No. This voice in his head was a phony. He couldn’t tell anymore. Everything he’d loved was no longer here.

His wife’s photo. His daughter’s. Several other faces, who had moved away from Vanhoover or gotten lost among the hundreds and hundreds of strange new employees, in the shell of a business founded for fruit that lost its taste in his mouth every day. What was he doing?

There had been arguments. He’d repeatedly driven some of his family away. But had he really argued so much, with ponies who wanted more in their lives than pear jam? Was this what his old stallion had meant when he’d warned, “You’ll have kids of your own someday, Grand Pear! You mark my words!”

What was he doing? Who was he? What had happened to the real Grand Pear, somewhere in all those years and letters and arguments?

He’d killed his wife.

Not literally. But he’d seen the pain in her eyes. She’d had stern arguments with him, over going back to Ponyville to see their daughter. He’d said no. He’d shouted no. He’d demanded no.

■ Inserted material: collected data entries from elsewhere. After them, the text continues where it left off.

-- ==== Sys2Proof/WellFormed.lean ====
section
/-! DEFINITION. Which operand values an operation's row admits (the table's "constraint" column), and which frames the
Framer can deliver (R62, R79, R82). -/

namespace Sys2Proof

/-- The operand constraint of each row: a Framer byte other than `F.SOF`'s is not the sentinel (R56); a Decoder frame meets
its row's condition (R57); every byte value is legal in a decoded position (R93, R119). -/
def Instr.wf : Instr → Bool
  | .fSof => true
  | .fNoise b => b != Config.sentinel
  | .fAppend b => b != Config.sentinel
  | .fComplete b => b != Config.sentinel
  | .fOverflow b => b != Config.sentinel
  | .dMonitor f => f[Config.offType]? == some Config.monitorType && decide (Config.monMinLen ≤ f.length)
  | .dMalformed f =>
    decide (f.length < 2) || (f[Config.offType]? == some Config.monitorType && decide (f.length < Config.monMinLen))
  | .dUnknown f => decide (2 ≤ f.length) && f[Config.offType]? != some Config.monitorType
  | .xState _ => true
  | .xFreq _ _ _ _ => true
  | .xCtrlErr _ => true
  | .xDuty _ => true
  | .xVbridge _ _ => true
  | .xPrx _ _ => true
  | .xVin _ _ => true

/-- The frames the Framer can deliver: they begin with the sentinel and hold it nowhere else (R79), are as long as their
length byte says (R82), and fit the buffer (R81). -/
def deliverable (f : Frame) : Bool :=
  f[0]? == some Config.sentinel && (f.drop 1).all (· != Config.sentinel)
    && f[Config.offLen]?.any (fun n => f.length == n.toNat + Config.hdr) && decide (f.length ≤ Config.cap)

end Sys2Proof
end

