/-- Log entry 7: a table word the decoder reads is what the very next step runs, in every state. A BYTE row's operation is
executed; a FRAME row's frame is completed and handed to the Decoder operation it selects. -/
def Obligations.PlacedTableWordRuns : Prop :=
  ∀ (s : State) (nbits w : Nat) (i : Instr), decodeTableWord nbits w = some i →
    (nbits ≤ 8 → ∃ u t, step (s.withFetchWord nbits w) = exec i u ∧ exec i u = .next t ∧ u.snap = s.snap ∧ u.input = s.input) ∧
    (¬ nbits ≤ 8 → ∃ u t, step (s.withFetchWord nbits w) = exec i u ∧ exec i u = .next t ∧ u.snap = s.snap ∧
      u.input = s.input ∧ t.out.event = .frameReady (encode i))

/-! Selection and encoding. -/

/-- R56: the five conditions, with `BUF'` the buffer after the append, and the operation each selects. That the length byte
plus 3 does not wrap is log entry 11's choice (decision D3), and that overflow waits for the byte after the last cell log
entry 10's (D4). -/
def Obligations.FramerSelectionFollowsTheMap : Prop :=
  ∀ (s : State) (b : Byte),
    (b = 0x54 → s.select b = .ok .fSof) ∧
    (b ≠ 0x54 → s.acc = false → s.select b = .ok (.fNoise b)) ∧
    (b ≠ 0x54 → s.acc = true → s.fill < 256 → s.fill + 1 < 3 → s.select b = .ok (.fAppend b)) ∧
    (∀ n, b ≠ 0x54 → s.acc = true → s.fill < 256 → 3 ≤ s.fill + 1 → (s.buf.write s.fill b).read 2 = some n →
      s.fill + 1 < n.toNat + 3 → s.select b = .ok (.fAppend b)) ∧
    (∀ n, b ≠ 0x54 → s.acc = true → s.fill < 256 → 3 ≤ s.fill + 1 → (s.buf.write s.fill b).read 2 = some n →
      n.toNat + 3 ≤ s.fill + 1 → s.select b = .ok (.fComplete b)) ∧
    (b ≠ 0x54 → s.acc = true → s.fill = 256 → s.select b = .ok (.fOverflow b))

/-- R77, R63: in every state that meets R15 every byte selects an operation, a well-formed one whose encoding is that byte. -/
def Obligations.EveryByteSelectsAnOperation : Prop :=
  ∀ (s : State) (b : Byte), s.Inv → ∃ i, s.select b = .ok i ∧ i.wf = true ∧ encode i = [b]

/-- R57: the four conditions on a frame and the operation each selects. That a short frame is malformed and a long monitor
frame is decoded is log entry 12's choice (decisions D7 and D8). -/
def Obligations.DecoderSelectionFollowsTheMap : Prop :=
  ∀ f : Frame,
    (f.length < 2 → selectDecoder f = .dMalformed f) ∧
    (∀ t, f[1]? = some t → t ≠ 0xB3 → selectDecoder f = .dUnknown f) ∧
    (f[1]? = some 0xB3 → f.length < 18 → selectDecoder f = .dMalformed f) ∧
    (f[1]? = some 0xB3 → 18 ≤ f.length → selectDecoder f = .dMonitor f)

Cinnamon Pear had grown soft, and the worst part was that he felt himself going soft alongside her. It had hurt him where it hadn’t hurt before, to read about his grandchildren travelling away from their home, struggling through cider season, sharing presents at Hearth’s Warming, making friends in town, and getting their first bruises working on the farm.

Grand Pear was supposed to be too slick and quick to take a punch. Once upon a time, he would’ve been. Now, one by one, his insides started to hurt. Every punch hit harder and got further. But his pride insisted no.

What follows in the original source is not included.